In part, the reason is that the developed world has supported stability in this area, because it is the world’s primary energy source. We, the Europeans and the developed parts of Asia have actively financed dictatorships in the region ever since the old European empires collapsed. Thus, we were able to obtain oil without interruption and without much danger. In return, the oil producing countries have actually made very few significant demands. The oil has flowed freely for half a century, and the world has built a vast infrastructure on this basis.

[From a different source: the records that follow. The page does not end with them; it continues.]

theorem only_unfinished {ps : List Part} {s0 : State} (s : State) (e : Nat) (h : Only ps s0 s) (h_free : Part.free ∈ ps) (h_regs : Part.regs ∈ ps) (h_eng : Part.eng ∈ ps) (h_waits : Part.waits ∈ ps) (h_pwm : Part.pwm ∈ ps) (h_gdl : Part.gdl ∈ ps) (h_trp : Part.trp ∈ ps) (h_saf : Part.saf ∈ ps) (h_nt : Part.nt ∈ ps) (h_eth : Part.eth ∈ ps) (h_cmd : Part.cmd ∈ ps) (h_ops : Part.ops ∈ ps) (h_log : Part.log ∈ ps) (h_stg : Part.stg ∈ ps) (h_acq : Part.acq ∈ ps) (h_dma : Part.dma ∈ ps) (h_dram : Part.dram ∈ ps) (h_host : Part.host ∈ ps) (h_twn : Part.twn ∈ ps) (h_mgt : Part.mgt ∈ ps) :
    Only ps s0 (State.unfinished s e) := by
  unfold State.unfinished
  simp (maxDischargeDepth := 200) +contextual only [only_engineFault, only_ite, h, h_free, h_regs, h_eng, h_waits, h_pwm, h_gdl, h_trp, h_saf, h_nt, h_eth, h_cmd, h_ops, h_log, h_stg, h_acq, h_dma, h_dram, h_host, h_twn, h_mgt]

theorem only_opsHalt {ps : List Part} {s0 : State} (s : State) (c : Src) (h : Only ps s0 s) (h_free : Part.free ∈ ps) (h_regs : Part.regs ∈ ps) (h_eng : Part.eng ∈ ps) (h_waits : Part.waits ∈ ps) (h_pwm : Part.pwm ∈ ps) (h_gdl : Part.gdl ∈ ps) (h_trp : Part.trp ∈ ps) (h_saf : Part.saf ∈ ps) (h_nt : Part.nt ∈ ps) (h_eth : Part.eth ∈ ps) (h_cmd : Part.cmd ∈ ps) (h_ops : Part.ops ∈ ps) (h_log : Part.log ∈ ps) (h_stg : Part.stg ∈ ps) (h_acq : Part.acq ∈ ps) (h_dma : Part.dma ∈ ps) (h_dram : Part.dram ∈ ps) (h_host : Part.host ∈ ps) (h_twn : Part.twn ∈ ps) (h_mgt : Part.mgt ∈ ps) :
    Only ps s0 (State.opsHalt s c) := by
  unfold State.opsHalt
  simp (maxDischargeDepth := 200) +contextual only [only_done, only_halt, only_ite, h, h_free, h_regs, h_eng, h_waits, h_pwm, h_gdl, h_trp, h_saf, h_nt, h_eth, h_cmd, h_ops, h_log, h_stg, h_acq, h_dma, h_dram, h_host, h_twn, h_mgt]

theorem only_toIdle {ps : List Part} {s0 : State} (s : State) (cause : Nat) (h : Only ps s0 s) (h_regs : Part.regs ∈ ps) (h_eng : Part.eng ∈ ps) (h_waits : Part.waits ∈ ps) (h_pwm : Part.pwm ∈ ps) (h_gdl : Part.gdl ∈ ps) (h_trp : Part.trp ∈ ps) (h_nt : Part.nt ∈ ps) (h_cmd : Part.cmd ∈ ps) (h_ops : Part.ops ∈ ps) (h_log : Part.log ∈ ps) (h_host : Part.host ∈ ps) (h_twn : Part.twn ∈ ps) (h_mgt : Part.mgt ∈ ps) :
    Only ps s0 (State.toIdle s cause) := by
  unfold State.toIdle
  simp (maxDischargeDepth := 200) +contextual only [only_dropStarts, only_enginesStop, only_enter, only_forceLows, h, h_regs, h_eng, h_waits, h_pwm, h_gdl, h_trp, h_nt, h_cmd, h_ops, h_log, h_host, h_twn, h_mgt]

theorem only_toStopping {ps : List Part} {s0 : State} (s : State) (cause : Nat) (h : Only ps s0 s) (h_regs : Part.regs ∈ ps) (h_eng : Part.eng ∈ ps) (h_waits : Part.waits ∈ ps) (h_pwm : Part.pwm ∈ ps) (h_gdl : Part.gdl ∈ ps) (h_trp : Part.trp ∈ ps) (h_nt : Part.nt ∈ ps) (h_cmd : Part.cmd ∈ ps) (h_ops : Part.ops ∈ ps) (h_log : Part.log ∈ ps) (h_host : Part.host ∈ ps) (h_twn : Part.twn ∈ ps) (h_mgt : Part.mgt ∈ ps) :
    Only ps s0 (State.toStopping s cause) := by
  unfold State.toStopping
  simp (maxDischargeDepth := 200) +contextual only [only_dropStarts, only_enginesStop, only_enter, only_stopChannels, h, h_regs, h_eng, h_waits, h_pwm, h_gdl, h_trp, h_nt, h_cmd, h_ops, h_log, h_host, h_twn, h_mgt]

theorem only_waitStart {ps : List Part} {s0 : State} (s : State) (who : WaitFor) (mask : Nat) (h : Only ps s0 s) (h_waits : Part.waits ∈ ps) :
    Only ps s0 (State.waitStart s who mask) := by
  unfold State.waitStart
  simp (maxDischargeDepth := 200) only [only_mk, or_true, true_or, h, h_waits]

theorem only_execCoreLockstepMismatch {ps : List Part} {s0 : State} (s : State) (h : Only ps s0 s) (h_free : Part.free ∈ ps) (h_regs : Part.regs ∈ ps) (h_eng : Part.eng ∈ ps) (h_waits : Part.waits ∈ ps) (h_pwm : Part.pwm ∈ ps) (h_gdl : Part.gdl ∈ ps) (h_trp : Part.trp ∈ ps) (h_saf : Part.saf ∈ ps) (h_nt : Part.nt ∈ ps) (h_eth : Part.eth ∈ ps) (h_cmd : Part.cmd ∈ ps) (h_ops : Part.ops ∈ ps) (h_log : Part.log ∈ ps) (h_stg : Part.stg ∈ ps) (h_acq : Part.acq ∈ ps) (h_dma : Part.dma ∈ ps) (h_dram : Part.dram ∈ ps) (h_host : Part.host ∈ ps) (h_twn : Part.twn ∈ ps) (h_mgt : Part.mgt ∈ ps) :
    ∀ out, execCoreLockstepMismatch s = .next out → Only ps s0 out := by
  unfold execCoreLockstepMismatch
  intro out e
  cases e
  simp (maxDischargeDepth := 200) +contextual only [only_halt, h, h_free, h_regs, h_eng, h_waits, h_pwm, h_gdl, h_trp, h_saf, h_nt, h_eth, h_cmd, h_ops, h_log, h_stg, h_acq, h_dma, h_dram, h_host, h_twn, h_mgt]

theorem only_execEngineDeadlineMiss {ps : List Part} {s0 : State} (e : Fin 8) (s : State) (h : Only ps s0 s) (h_now : Part.now ∈ ps) (h_free : Part.free ∈ ps) (h_regs : Part.regs ∈ ps) (h_eng : Part.eng ∈ ps) (h_waits : Part.waits ∈ ps) (h_pwm : Part.pwm ∈ ps) (h_gdl : Part.gdl ∈ ps) (h_trp : Part.trp ∈ ps) (h_saf : Part.saf ∈ ps) (h_nt : Part.nt ∈ ps) (h_eth : Part.eth ∈ ps) (h_cmd : Part.cmd ∈ ps) (h_ops : Part.ops ∈ ps) (h_log : Part.log ∈ ps) (h_stg : Part.stg ∈ ps) (h_acq : Part.acq ∈ ps) (h_dma : Part.dma ∈ ps) (h_dram : Part.dram ∈ ps) (h_host : Part.host ∈ ps) (h_twn : Part.twn ∈ ps) (h_mgt : Part.mgt ∈ ps) :
    ∀ out, execEngineDeadlineMiss e s = .next out → Only ps s0 out := by
  unfold execEngineDeadlineMiss
  intro out e
  split at e <;> cases e <;> simp (maxDischargeDepth := 200) +contextual only [only_advanceTo, only_engineFault, h, h_now, h_free, h_regs, h_eng, h_waits, h_pwm, h_gdl, h_trp, h_saf, h_nt, h_eth, h_cmd, h_ops, h_log, h_stg, h_acq, h_dma, h_dram, h_host, h_twn, h_mgt]

theorem only_execEngineEccError {ps : List Part} {s0 : State} (e : Fin 8) (corrected : Bool) (s : State) (h : Only ps s0 s) (h_free : Part.free ∈ ps) (h_regs : Part.regs ∈ ps) (h_eng : Part.eng ∈ ps) (h_waits : Part.waits ∈ ps) (h_pwm : Part.pwm ∈ ps) (h_gdl : Part.gdl ∈ ps) (h_trp : Part.trp ∈ ps) (h_saf : Part.saf ∈ ps) (h_nt : Part.nt ∈ ps) (h_eth : Part.eth ∈ ps) (h_cmd : Part.cmd ∈ ps) (h_ops : Part.ops ∈ ps) (h_log : Part.log ∈ ps) (h_stg : Part.stg ∈ ps) (h_acq : Part.acq ∈ ps) (h_dma : Part.dma ∈ ps) (h_dram : Part.dram ∈ ps) (h_host : Part.host ∈ ps) (h_twn : Part.twn ∈ ps) (h_mgt : Part.mgt ∈ ps) :
    ∀ out, execEngineEccError e corrected s = .next out → Only ps s0 out := by
  unfold execEngineEccError
  intro out e
  dsimp only at e
  repeat' split at e
  all_goals (cases e; simp (maxDischargeDepth := 200) +contextual only [only_count, only_engineFault, only_keepMax, only_modEng, h, h_free, h_regs, h_eng, h_waits, h_pwm, h_gdl, h_trp, h_saf, h_nt, h_eth, h_cmd, h_ops, h_log, h_stg, h_acq, h_dma, h_dram, h_host, h_twn, h_mgt])

theorem only_execMemEccError {ps : List Part} {s0 : State} (s : State) (h : Only ps s0 s) (h_free : Part.free ∈ ps) (h_regs : Part.regs ∈ ps) (h_eng : Part.eng ∈ ps) (h_waits : Part.waits ∈ ps) (h_pwm : Part.pwm ∈ ps) (h_gdl : Part.gdl ∈ ps) (h_trp : Part.trp ∈ ps) (h_saf : Part.saf ∈ ps) (h_nt : Part.nt ∈ ps) (h_eth : Part.eth ∈ ps) (h_cmd : Part.cmd ∈ ps) (h_ops : Part.ops ∈ ps) (h_log : Part.log ∈ ps) (h_stg : Part.stg ∈ ps) (h_acq : Part.acq ∈ ps) (h_dma : Part.dma ∈ ps) (h_dram : Part.dram ∈ ps) (h_host : Part.host ∈ ps) (h_twn : Part.twn ∈ ps) (h_mgt : Part.mgt ∈ ps) :
    ∀ out, execMemEccError s = .next out → Only ps s0 out := by
  unfold execMemEccError
  intro out e
  cases e
  simp (maxDischargeDepth := 200) +contextual only [only_halt, h, h_free, h_regs, h_eng, h_waits, h_pwm, h_gdl, h_trp, h_saf, h_nt, h_eth, h_cmd, h_ops, h_log, h_stg, h_acq, h_dma, h_dram, h_host, h_twn, h_mgt]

However, the Middle Eastern dictatorships have functioned in a fundamentally different manner from, say, the Chinese dictatorship. From the beginning, the Chinese government has had employment as a primary objective. By contrast, the Middle Eastern dictatorships have been much more like the aristocratic oligarchies that were overthrown in France, Russia and Iran. Their primary economic objective has been the accumulation of wealth for themselves, without regard for the welfare of their people.
Marie Antoinette’s infamous reaction to the news that the people were restless because they had not bread was to suggest that they try cake. The Shah reacted in essentially the same way. So have the modern Middle Eastern dictatorships, and they will experience the same fate that befell the French monarchy, and for precisely the same reasons.
During the era of the Shah, the United States made two critical mistakes. The first was imposing the Shah on Iran in the first place. The second was ignoring the abundant signs that his regime was going to fall, causing the Iranian people to reject American influence with contempt. Into the power vacuum that followed came the ayatollas, and they are there to this day, enforcing one of the most oppressive regimes in the modern world.
The United States has not reacted the same way to the Egyptian crisis. As this is being written, the U.S. president has made it clear that our country approves of the aspirations of the protesters in Egypt, and hopes that Hosni Mubarak will soon leave the country. As a result, banners with the president’s face on them have blossomed among the protesters.
As Mubarak’s regime cannot last, this is vitally important to our relationship with a future Egyptian government. Will it mean the Egypt escapes the fate of Iran? Perhaps, but there is no way to be sure, of course.
As this is being written, a big protest is planned in Yemen, and restlessness is increasing in Syria. In Egypt, the Muslim Brotherhood remains the best organized opposition party, commanding perhaps 20% of the Egyptian vote. But it is primarily a rural movement, and the Egyptian population is largely urban and for the most part more secular than Islamist groups such as the Brotherhood.
The Iranian model is frightening to most people in the Middle East. They don’t want to follow the lead of the Russians and the Iranians, and trade one dictatorship for another that is even worse.
This could be a time of positive change in the Middle East, but there remains an unanswered question: if world harvests continue to decline, what are they going to eat?